Abstract

Summary Natural-gas recovery from low-permeability unconventional reservoirs—enabled by advanced horizontal drilling and multistage hydraulic-fracture treatment—has become a very important energy resource in the past decade. While evaluation of early gas-production data to assess likely rate decline and ultimate gas recovery has been reported in literature, flowback-water recovery has been given little consideration. Fracture-fluid flowback is defined herein as aqueous phase produced within 3 weeks following a fracture treatment (exclusive of well shut-in time). Field data from Marcellus shale wells in northeastern West Virginia indicated approximately 2 to 26% of the fracture fluid is recovered during flowback. However, stimulation of gas shale is a complex engineering process, and the factors that control the volumetric flowback performance are not well-understood. The objective of this paper is to use post hoc analysis to identify correlations between fracture-fluid flowback and attributes of well completion and geological setting, and to identify those factors that are most important in predicting flowback performances. To accomplish this objective we selected a representative subset of 187 wells for which complete data are available (from a full set of 631 wells), including well location, completion data, hydraulic-fracture-treatment data, and production data. The wells were classified into four groups on the basis of geological settings.

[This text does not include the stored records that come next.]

-- ==== Sys2Proof/Certificates/Slice0/Obligations.lean ====
section
/-! DEFINITION. The statements for the provers. Each docstring names the rule of spec/ that the statement formalises; a statement that
rests on a choice of the model says so and names the log entry. -/

open Sys2Proof Sys2Proof.Machine Sys2Proof.Config

/-! ### Restart -/

/-- R285, R48: `RESET` gives every stored field its reset value and leaves `In` and everything else. -/
def Obligations.ResetGivesEveryFieldItsResetValue : Prop :=
  ∀ s : State, ∃ t, exec .reset s = .next t ∧ IsResetRecord s.cfg t.regs ∧ OnlyRegs s t t.regs

/-- R284: `TRAP` reports `CATASTROPHIC` and is otherwise the same transition as `RESET`; `In` is not changed. -/
def Obligations.TrapReportsCatastrophicAndResets : Prop :=
  ∀ s : State, ∃ t u, exec .trap s = .next t ∧ exec .reset s = .next u ∧ IsResetRecord s.cfg t.regs ∧ t.regs = u.regs
    ∧ OnlyRegs s t t.regs ∧ t.out.raised = some .catastrophic

/-- R310: the derived outputs of a core that has just been reset, under every configuration. -/
def Obligations.OutputsRightAfterReset : Prop :=
  ∀ (c : Cfg) (r : Regs), IsResetRecord c r →
    homingInProgress r = false ∧ notReady r = false ∧ r.commFault = false ∧ powerModeLow c r = false ∧ stepRateFast r = true
      ∧ statusWord c r = 0x0004#16
      ∧ ∀ k : Fin 4, pwmDuty c r k = c.pwmh.get ((c.posFullMax.toNat + 32 * k.val) % 128) (Nat.mod_lt _ (by decide))

/-! ### The control loop -/

/-- R120: exactly one body runs per `LOOP`, the one that `mode` selects at its start. -/
def Obligations.LoopRunsTheBodyThatModeSelects : Prop :=
  ∀ s : State, (∃ t, exec .loop s = .next t)
    ∧ (s.regs.mode = 0 → exec .loop s = exec .loopStartup s)
    ∧ (s.regs.mode = 1 → exec .loop s = exec .loopAutoZero s)
    ∧ (s.regs.mode = 2 → exec .loop s = exec .loopAutoHome s)
    ∧ (s.regs.mode = 3 → exec .loop s = exec .loopRunAfc s)
    ∧ (s.regs.mode = 4 → exec .loop s = exec .loopRunManual s)
    ∧ (s.regs.mode = 5 ∨ s.regs.mode = 6 ∨ s.regs.mode = 7 → ∀ v, exec .loop s = exec (.loopUndefined v) s)

/-- R121: `SERVICE` clears the sample flag, runs `POSTPULSE`, and `DECIDE` in mode 3 alone; then it clears the slow-tick flag and runs
`SLOWSVC`. -/
def Obligations.ServiceServesTheSampleThenTheSlowTick : Prop :=
  ∀ s : State,
    let cleared := postpulseRegs s.cfg { s.regs with sampleComplete := false }
    let sampled :=
      if s.regs.sampleComplete = true then (if s.regs.mode = 3 then decideRegs s.cfg cleared else cleared) else s.regs
    let ticked :=
      if s.regs.slowTickFlag = true then slowsvcRegs s.cfg s.inp { sampled with slowTickFlag := false } else sampled
    OnlyRegs s (service s) ticked

/-- R122: `LOOP.Startup` waits for `bringup_done`, then widens the bounds, sets home and goes to `AutoZero`. -/
def Obligations.StartupAdvancesOnBringup : Prop :=
  ∀ s : State, ∃ t, exec .loopStartup s = .next t ∧
    OnlyRegs s t
      (if s.inp.bringupDone = true then
        { s.regs with minPosition := 0, maxPosition := s.cfg.posFullMax, homePosition := s.cfg.posFullMax, mode := 1 }
      else s.regs)

/-- R123: `LOOP.AutoZero` serves, drives the target to 0, and leaves for `AutoHome` only near zero and configured. -/
def Obligations.AutoZeroDrivesToZero : Prop :=
  ∀ s : State, ∃ t, exec .loopAutoZero s = .next t ∧
    let v := (service s).regs
    OnlyRegs s t
      { v with
        targetPosition := 0
        mode := if s.regs.currentPosition ≤ s.cfg.zeroTolerance ∧ s.regs.notConfigured = false then 2 else s.regs.mode }

/-- R124: `LOOP.AutoHome` serves, narrows the bounds, aims at home, and leaves for `RunAfc` exactly at home. -/
def Obligations.AutoHomeNarrowsAndAimsAtHome : Prop :=
  ∀ s : State, ∃ t, exec .loopAutoHome s = .next t ∧
    let v := (service s).regs
    OnlyRegs s t
      { v with
        minPosition := s.cfg.posOpMin
        maxPosition := s.cfg.posOpMax
        targetPosition := s.regs.homePosition
        mode := if s.regs.currentPosition = s.regs.homePosition then 3 else s.regs.mode }

/-- R125: `LOOP.RunAfc` serves, mirrors the target after that, and leaves for `RunManual` on request. -/
def Obligations.RunAfcMirrorsTheTarget : Prop :=
  ∀ s : State, ∃ t, exec .loopRunAfc s = .next t ∧
    let v := (service s).regs
    OnlyRegs s t
      { v with
        manualTargetPosition := v.targetPosition
        mode := if s.regs.manualModeReq = true then 4 else s.regs.mode }

/-- R126: `LOOP.RunManual` serves, takes the manual target, and returns to `RunAfc` when the request clears. -/
def Obligations.RunManualTakesTheManualTarget : Prop :=
  ∀ s : State, ∃ t, exec .loopRunManual s = .next t ∧
    let v := (service s).regs
    OnlyRegs s t
      { v with
        targetPosition := s.regs.manualTargetPosition
        mode := if s.regs.manualModeReq = false then 3 else s.regs.mode }

/-- R127, R274: an undefined mode is forced back to `RunAfc` and nothing else of `S` changes; the fault class is a label. -/
def Obligations.UndefinedModeIsForcedToRunAfc : Prop :=
  ∀ (s : State) (v : ModeBits), ∃ t, exec (.loopUndefined v) s = .next t ∧ OnlyRegs s t { s.regs with mode := 3 }
    ∧ t.out.raised = some .unreachableState ∧ t.out.wdtKick = false
    ∧ (5 ≤ s.regs.mode.toNat → exec .loop s = .next t)
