/-- R225: in mode 3, past the threshold, the served tick aims at the blend of the new idle count. -/
theorem slowsvcRegs_target_of_cooling (h : cooling c r = true) (hmode : r.mode = 3) :
    (slowsvcRegs c i r).targetPosition = cooldownTarget c r := if_pos ⟨h, hmode⟩

theorem slowsvcRegs_target_of_not_cooling (h : ¬ (cooling c r = true ∧ r.mode = 3)) :
    (slowsvcRegs c i r).targetPosition = r.targetPosition := if_neg h

end

/-! ### The idle count and the communication latch through every operation -/

/-- The idle count (10_state.md R32), the communication latch and the remembered reset level (R39). -/
structure TickFields where
  idle : U32
  commFault : Bool
  faultResetPrev : Bool

def tickFields (r : Regs) : TickFields := ⟨r.timeOffCounter, r.commFault, r.faultResetPrev⟩

/-- The three fields after a served slow tick (R222, R227). -/
def servedFields (c : Cfg) (i : Inputs) (f : TickFields) : TickFields where
  idle := incSat f.idle c.timeOffCeiling
  commFault := i.commFaultIn || (f.commFault && !(i.faultResetIn && !f.faultResetPrev))
  faultResetPrev := i.faultResetIn

/-- A `LOOP` from this state serves a slow tick: the flag is set and `mode` is one whose body calls `SERVICE` (R120, R121). -/
abbrev ServesTick (s : State) : Prop :=
  1 ≤ s.regs.mode.toNat ∧ s.regs.mode.toNat ≤ 4 ∧ s.regs.slowTickFlag = true

theorem tickFields_slowsvcRegs (c : Cfg) (i : Inputs) (r : Regs) :
    tickFields (slowsvcRegs c i r) = servedFields c i (tickFields r) :=
  congrArg (TickFields.mk (nextIdle c r) · i.faultResetIn) (nextCommFault_eq i r)

theorem tickFields_serveSampleRegs (c : Cfg) (r : Regs) : tickFields (serveSampleRegs c r) = tickFields r := by
  obtain ⟨-, -, -, -, -, -, -, -, -, -, -, hidle, -, -, -, -, -, hcomm, hprev, -⟩ := serveSampleRegs_frame c r
  rw [tickFields, hidle, hcomm, hprev, tickFields]

theorem tickFields_stepRegs (c : Cfg) (r : Regs) : tickFields (stepRegs c r) = tickFields r := by
  rw [stepRegs_eq]
  rfl

section
variable (s : State)

theorem tickFields_service :
    tickFields (service s).regs =
      if s.regs.slowTickFlag = true then servedFields s.cfg s.inp (tickFields s.regs) else tickFields s.regs := by
  rw [service_regs, apply_ite tickFields, tickFields_slowsvcRegs, ← tickFields_serveSampleRegs s.cfg s.regs]
  rfl

/-- The four bodies that serve write none of the three fields after `SERVICE`. -/
theorem tickFields_loopBody_of_serving (h1 : 1 ≤ s.regs.mode.toNat) (h4 : s.regs.mode.toNat ≤ 4) :
    tickFields (loopBody s.quiet).regs = tickFields (service s).regs := by
  obtain ⟨hm, hb⟩ | ⟨-, hb⟩ | ⟨-, hb⟩ | ⟨-, hb⟩ | ⟨-, hb⟩ | ⟨hm, hb⟩ := loopBody_cases s.quiet <;> rw [hb]
  · rw [quiet_regs] at hm
    simp [hm] at h1
  · rw [regs_of_onlyRegs (onlyRegs_bodyAutoZero s)]; rfl
  · rw [regs_of_onlyRegs (onlyRegs_bodyAutoHome s)]; rfl
  · rw [regs_of_onlyRegs (onlyRegs_bodyRunAfc s)]; rfl
  · rw [regs_of_onlyRegs (onlyRegs_bodyRunManual s)]; rfl
  · rw [quiet_regs] at hm
    omega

For each geological group, engineering and statistical analyses were applied to study the correlation between flowback data and well completion through traditional regression methods. Important factors considered to affect flowback-water recovery efficiency include the number of hydraulic-fracture stages, lateral length, vertical depth, proppant mass applied, proppant size, fracture-fluid volume applied, treatment rate, and shut-in time. The total proppant mass, proppant size, and shut-in time have a relatively large influence on volumetric flowback performance. The new results enable one to estimate flowback volume in a spatial domain on the basis of the known geological conditions and completion parameters, and lead to a better understanding of flowback behaviors in Marcellus shale. This also helps industry manage flowback water and optimize production operations.